CATTLEYA (cat-LAY-a) - Cattleyas have earned the reputation as the "Queen of Orchids" and are known to the public as the ultimate in floral corsages. While some naturally occurring species are offered by growers, the most popular plants are man-made hybrids derived from combining Cattleyas with some of their close relatives to produce a wide range of colors, sizes and forms.
Temperature: The ideal day temperature is 75-85 degrees F., while the ideal night temperature is 60-65 degrees F. Occasional temperature extremes are tolerated if exposure is not prolonged.

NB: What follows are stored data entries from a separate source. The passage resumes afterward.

-- ==== Sys2Proof/Machine/Memory.lean ====
section
/-! DEFINITION. Main memory (spec/20_memory.md): the reset contents, one byte read and written, the 16-bit effective
address, the range check that comes before every access, and accesses to consecutive addresses. -/

namespace Sys2Proof.Machine

/-- `FONT_DATA` (R57): sixteen glyphs of five bytes, top row first (PRESUMED by the spec, log 3). -/
def fontData : List Byte :=
  [0xF0, 0x90, 0x90, 0x90, 0xF0,  0x20, 0x60, 0x20, 0x20, 0x70,
   0xF0, 0x10, 0xF0, 0x80, 0xF0,  0xF0, 0x10, 0xF0, 0x10, 0xF0] ++
  [0x90, 0x90, 0xF0, 0x10, 0x10,  0xF0, 0x80, 0xF0, 0x10, 0xF0,
   0xF0, 0x80, 0xF0, 0x90, 0xF0,  0xF0, 0x10, 0x20, 0x40, 0x40] ++
  [0xF0, 0x90, 0xF0, 0x90, 0xF0,  0xF0, 0x90, 0xF0, 0x10, 0xF0,
   0xF0, 0x90, 0xF0, 0x90, 0x90,  0xE0, 0x90, 0xE0, 0x90, 0xE0] ++
  [0xF0, 0x80, 0x80, 0x80, 0xF0,  0xE0, 0x90, 0x90, 0x90, 0xE0,
   0xF0, 0x80, 0xF0, 0x80, 0xF0,  0xF0, 0x80, 0xF0, 0x80, 0x80]

/-- What an address that nothing has written reads as: the font, and 0 elsewhere (DESIGN CHOICE, unsafe, log 2). -/
def resetByte (a : Nat) : Byte := fontData.getD a 0

/-- Main memory's byte at an array index. -/
def Memory.read : Memory → Nat → Byte
  | [], a => resetByte a
  | (k, b) :: m, a => if k = a then b else Memory.read m a

/-- The cell of a byte at an address, none where the byte is what an unlisted address reads as. -/
def cellOf (a : Nat) (b : Byte) : Memory := if b = resetByte a then [] else [(a, b)]

/-- Main memory with one byte written, still in its canonical form. -/
def Memory.write : Memory → Nat → Byte → Memory
  | [], a, b => cellOf a b
  | (k, c) :: m, a, b =>
    if a < k then cellOf a b ++ (k, c) :: m
    else if a = k then cellOf a b ++ m
    else (k, c) :: Memory.write m a b

/-- The canonical form from address `lo` on: rising addresses below `MEM_SIZE`, no byte as reset left it. -/
def Memory.wfFrom : Nat → Memory → Bool
  | _, [] => true
  | lo, (a, b) :: m => decide (lo ≤ a) && decide (a < memSize) && decide (b ≠ resetByte a) && Memory.wfFrom (a + 1) m

/-- The canonical form of main memory. -/
def Memory.wf (m : Memory) : Bool := Memory.wfFrom 0 m

/-- `ea = (base + k) mod 2^16` (R52). -/
def effectiveAddress (base : Word) (k : Nat) : Word := base + BitVec.ofNat 16 k

/-- An access at this effective address is allowed (R53). -/
def inRange (p : AddrPolicy) (ea : Word) : Bool :=
  match p with
  | .fault  => decide (ea.toNat < memSize)
  | .wrap12 => true

/-- The first out-of-range address among `n` consecutive accesses, in the order they would be made (R54, R186). -/
def firstOutOfRange (p : AddrPolicy) : Word → Nat → Option Word
  | _, 0 => none
  | ea, n + 1 => if inRange p ea then firstOutOfRange p (ea + 1) n else some ea

/-- The array index of an access that passed the range check: the address itself, reduced modulo 4096 under
`wrap12` (R53); under `fault` the reduction changes nothing, since the check comes first (log 17). -/
def memIndex (ea : Word) : Nat := ea.toNat % memSize

/-- `MemRead(ea, 1)` after its range check (R9, R53). -/
def loadByte (m : Memory) (ea : Word) : Byte := m.read (memIndex ea)

/-- `MemWrite(ea, 1, b)` after its range check (R9, R53). -/
def storeByte (m : Memory) (ea : Word) (b : Byte) : Memory := m.write (memIndex ea) b

/-- The `n` bytes at consecutive addresses from `ea`, in ascending order. -/
def loadBytes (m : Memory) : Word → Nat → List Byte
  | _, 0 => []
  | ea, n + 1 => loadByte m ea :: loadBytes m (ea + 1) n

/-- Bytes written to consecutive addresses from `ea`, in ascending order. -/
def storeBytes : Memory → Word → List Byte → Memory
  | m, _, [] => m
  | m, ea, b :: bs => storeBytes (storeByte m ea b) (ea + 1) bs

end Sys2Proof.Machine
end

Light: Cattleyas and their relatives require a good amount of light. They enjoy full sun in the morning, but will require shading from about
11am-3pm; less shading will be necessary in the late afternoon. Their leaves should be a light green color, and a darker green color indicates too little sun.
Water: Basically, cattleyas grow best when their potting medium becomes dry in between waterings. These plants are epiphytes in nature, (i.e. growing on top of trees) and are used to drying out between the rains of their natural habitat.
Repot: Cattleyas should not be repotted unless the plant have outgrown the pot (every 2 or 3 years) or when the potting medium begins to deteriorate. Or when the mixture become sour, does not drain rapidly and is invaded by snow mold or shows green mold on the surface. A coarse medium such as medium-grade Fir-bark, or coarse-grade Fir-bark will work well.
Feeding: High-nitrogen fertilizers (
25-9-9) can be used year-round at one teaspoon per gallon of water. Feed once a month.
Cutting Dead Flower Spike: When the last flower drops, cut your flower spike all the way down the stem. Apply a pinch of cinnamon powder or melted candle to seal the wound. Continue caring for it and wait for a possible rebloom.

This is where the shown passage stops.